:: Exercise directions ::
Check the records below line by line for the string "hexadecimal". Give the number of lines that contain it and nothing else.

========================================

-- ==== Sys2Proof/Machine/Text.lean ====
section
/-! DEFINITION. The spec's textual form of commands and edges: syntax, literals and the pseudo-instructions that expand to items
(30_encoding.md rules R112 to R114). Lines are lists of characters. -/

namespace Sys2Proof.Machine

/-- A literal (R113): an integer, or a decimal literal `digits / 10^frac`. -/
inductive Literal where
  | int (v : Int)
  | dec (digits frac : Nat)
  deriving DecidableEq, Repr

/-- One item of rule R112, its operands in the order of rule R106. -/
inductive Item where
  | width (on off : Literal)
  | fromWidth (width delay : Literal)
  | widthToMs (freq ticks : Literal)
  | fromWidthMs (widthMs freq delayMs : Literal)
  | freqFromPrescale (prescale clock : Literal)
  | prescaleFromFreq (freq clock : Literal)
  | readChannels
  | readStatus (index : Literal)
  | stop
  | edge (rising : Bool) (ts : Int)
  | reset
  deriving DecidableEq, Repr

/-- A value that fits an unsigned 64-bit operand; any other does not assemble (R113; log 12). -/
def asU64 (v : Int) : Option U64 :=
  if 0 ≤ v ∧ v ≤ (max64 : Int) then some (BitVec.ofInt 64 v) else none

/-- A decimal literal as a Dec64 value, `value × 10^S` exactly (R113). -/
def dec64Literal (cfg : Config) (digits frac : Nat) : Option U64 :=
  if frac ≤ cfg.decScale then asU64 (digits * 10 ^ (cfg.decScale - frac) : Nat) else none

/-- A literal in an integer operand position of a command (R113; log 12). EDGE and CPPM_FRAME take no decimal literal: log 17. -/
def intOperand (cfg : Config) : Literal → Option U64
  | .int v => asU64 v
  | .dec digits frac => dec64Literal cfg digits frac

/-- A literal in a Dec64 operand position: an integer literal is scaled by `10^S` (R113). -/
def dec64Operand (cfg : Config) : Literal → Option U64
  | .int v => asU64 (v * dec64Scale cfg)
  | .dec digits frac => dec64Literal cfg digits frac

/-- A timestamp of EDGE, which may be negative (R113; log 12). -/
def tsOperand (v : Int) : Option I64 :=
  if -(2 ^ 63) ≤ v ∧ v < 2 ^ 63 then some (BitVec.ofInt 64 v) else none

/-- The instruction an item assembles to, if its literals assemble (R112, R113). -/
def assemble (cfg : Config) : Item → Option Instr
  | .width a b => do return .width (← intOperand cfg a) (← intOperand cfg b)
  | .fromWidth a b => do return .fromWidth (← intOperand cfg a) (← intOperand cfg b)
  | .widthToMs a b => do return .widthToMs (← dec64Operand cfg a) (← intOperand cfg b)
  | .fromWidthMs a b c => do return .fromWidthMs (← dec64Operand cfg a) (← dec64Operand cfg b) (← dec64Operand cfg c)
  | .freqFromPrescale a b => do return .freqFromPrescale (← intOperand cfg a) (← intOperand cfg b)
  | .prescaleFromFreq a b => do return .prescaleFromFreq (← dec64Operand cfg a) (← intOperand cfg b)
  | .readChannels => some .readChannels
  | .readStatus a => do return .readStatus (← intOperand cfg a)
  | .stop => some .stop
  | .edge rising ts => do return .edge rising (← tsOperand ts)
  | .reset => some .reset

/-- The port word of an item. -/
def assembleWord (cfg : Config) (i : Item) : Option PortWord := (assemble cfg i).map encode

/-! ### Pseudo-instructions (R114) -/

/-- `FROM_WIDTH <w>` -/
def pseudoFromWidth (w : Literal) : Item := .fromWidth w (.int 0)

/-- `FROM_WIDTH_MS <w>, <f>` -/
def pseudoFromWidthMs (w f : Literal) : Item := .fromWidthMs w f (.dec 0 1)

/-- The channel edges of CPPM_FRAME from the falling edge at `t` on. -/
def cppmChannels (low : Int) : Int → List Int → List Item
  | _, [] => []
  | t, v :: vs => .edge true (t + low) :: .edge false (t + low + v) :: cppmChannels low (t + low + v) vs

/-- `CPPM_FRAME <t0>, <low>, <sync_high>, <v0>, ...` -/
def cppmFrame (t0 low syncHigh : Int) (vs : List Int) : List Item :=
  .edge false t0 :: .edge true (t0 + low) :: .edge false (t0 + low + syncHigh) :: cppmChannels low (t0 + low + syncHigh) vs

/-! ### Reading a line -/

/-- What a line says: nothing, items, or one of the two directives whose expansion depends on the machine (R114). -/
inductive Line where
  | items (is : List Item)
  | setFreq (freq clock : Literal)
  | drain
  deriving DecidableEq, Repr

/-- The words of a line; a space, a tab or a comma separates (log 12), and `;` opens a comment
(log 18). -/
def splitWords : List Char → List Char → List (List Char)
  | w, [] => if w = [] then [] else [w.reverse]
  | w, c :: cs =>
    if c = ';' then (if w = [] then [] else [w.reverse])
    else if c = ' ' ∨ c = '\t' ∨ c = ',' then (if w = [] then splitWords [] cs else w.reverse :: splitWords [] cs)
    else splitWords (c :: w) cs

/-- The value of a digit in a base up to 16; a hexadecimal digit may be of either case (log 18). -/
def digitVal (base : Nat) (c : Char) : Option Nat :=
  let n := c.toNat
  let d := if 48 ≤ n ∧ n ≤ 57 then n - 48 else if 97 ≤ n ∧ n ≤ 102 then n - 87 else if 65 ≤ n ∧ n ≤ 70 then n - 55 else base
  if d < base then some d else none

/-- Digits after a value already read. -/
def digitsFrom (base : Nat) : Nat → List Char → Option Nat
  | acc, [] => some acc
  | acc, c :: cs => match digitVal base c with
    | some d => digitsFrom base (acc * base + d) cs
    | none => none

/-- A non-empty run of digits (log 18). -/
def digits (base : Nat) : List Char → Option Nat
  | [] => none
  | cs => digitsFrom base 0 cs

/-- A literal with no sign: `0x` hexadecimal, decimal, or decimal with a point (R113). A literal with no digit before the point, after
it, or after `0x` is none: R113 gives only forms with digits there and is silent: DESIGN CHOICE, log 18. -/
def unsignedLiteral : List Char → Option Literal
  | '0' :: 'x' :: cs => (digits 16 cs).map fun v => .int v
  | cs => match cs.span (· ≠ '.') with
    | (whole, []) => (digits 10 whole).map fun v => .int v
    | (whole, _ :: fracDigits) =>
      match digits 10 whole, digits 10 fracDigits with
      | some w, some f => some (.dec (w * 10 ^ fracDigits.length + f) fracDigits.length)
      | _, _ => none

/-- A literal; only an integer literal may be negative (R113 lets timestamps be negative, and a Dec64 value never is, R230).
The sign stands before the digits or before `0x`, and there is no `+`: DESIGN CHOICE, log 18. -/
def literal : List Char → Option Literal
  | '-' :: cs => match unsignedLiteral cs with
    | some (.int v) => some (.int (-v))
    | _ => none
  | cs => unsignedLiteral cs

/-- The integers among literals, if all are: an operand of CPPM_FRAME with a decimal point is no line. R113 says nothing of a decimal
literal in these positions: DESIGN CHOICE, log 17. -/
def integers : List Literal → Option (List Int)
  | [] => some []
  | .int v :: ls => (integers ls).map (v :: ·)
  | .dec _ _ :: _ => none

/-- An EDGE line: `F` or `R`, then the timestamp (R112). A timestamp with a decimal point is no line: R113 says nothing of a decimal
literal in this position: DESIGN CHOICE, log 17. -/
def edgeLine : List (List Char) → Option Line
  | [['F'], ts] => match literal ts with
    | some (.int t) => some (.items [.edge false t])
    | _ => none
  | [['R'], ts] => match literal ts with
    | some (.int t) => some (.items [.edge true t])
    | _ => none
  | _ => none

/-- A line whose operands are all literals (R112, R114). -/
def literalLine (m : List Char) (ls : List Literal) : Option Line :=
  if m = "WIDTH".toList then match ls with
    | [a, b] => some (.items [.width a b])
    | _ => none
  else if m = "FROM_WIDTH".toList then match ls with
    | [a, b] => some (.items [.fromWidth a b])
    | [a] => some (.items [pseudoFromWidth a])
    | _ => none
  else if m = "WIDTH_TO_MS".toList then match ls with
    | [a, b] => some (.items [.widthToMs a b])
    | _ => none
  else if m = "FROM_WIDTH_MS".toList then match ls with
    | [a, b, c] => some (.items [.fromWidthMs a b c])
    | [a, b] => some (.items [pseudoFromWidthMs a b])
    | _ => none
  else if m = "FREQ_FROM_PRESCALE".toList then match ls with
    | [a, b] => some (.items [.freqFromPrescale a b])
    | _ => none
  else if m = "PRESCALE_FROM_FREQ".toList then match ls with
    | [a, b] => some (.items [.prescaleFromFreq a b])
    | _ => none
  else if m = "READ_CHANNELS".toList then (if ls = [] then some (.items [.readChannels]) else none)
  else if m = "READ_STATUS".toList then match ls with
    | [a] => some (.items [.readStatus a])
    | _ => none
  else if m = "STOP".toList then (if ls = [] then some (.items [.stop]) else none)
  else if m = "RESET".toList then (if ls = [] then some (.items [.reset]) else none)
  else if m = "SET_FREQ".toList then match ls with
    | [a, b] => some (.setFreq a b)
    | _ => none
  else if m = "CPPM_FRAME".toList then match integers ls with
    | some (t0 :: low :: syncHigh :: vs) => some (.items (cppmFrame t0 low syncHigh vs))
    | _ => none
  else if m = "DRAIN".toList then (if ls = [] then some .drain else none)
  else none

/-- One line of text (R112: one item per line); an empty line says nothing (log 18). -/
def parseLine (cs : List Char) : Option Line :=
  match splitWords [] cs with
  | [] => some (.items [])
  | m :: ws => if m = "EDGE".toList then edgeLine ws else (ws.mapM literal).bind (literalLine m)

end Sys2Proof.Machine
end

========================================

:: Written response ::
2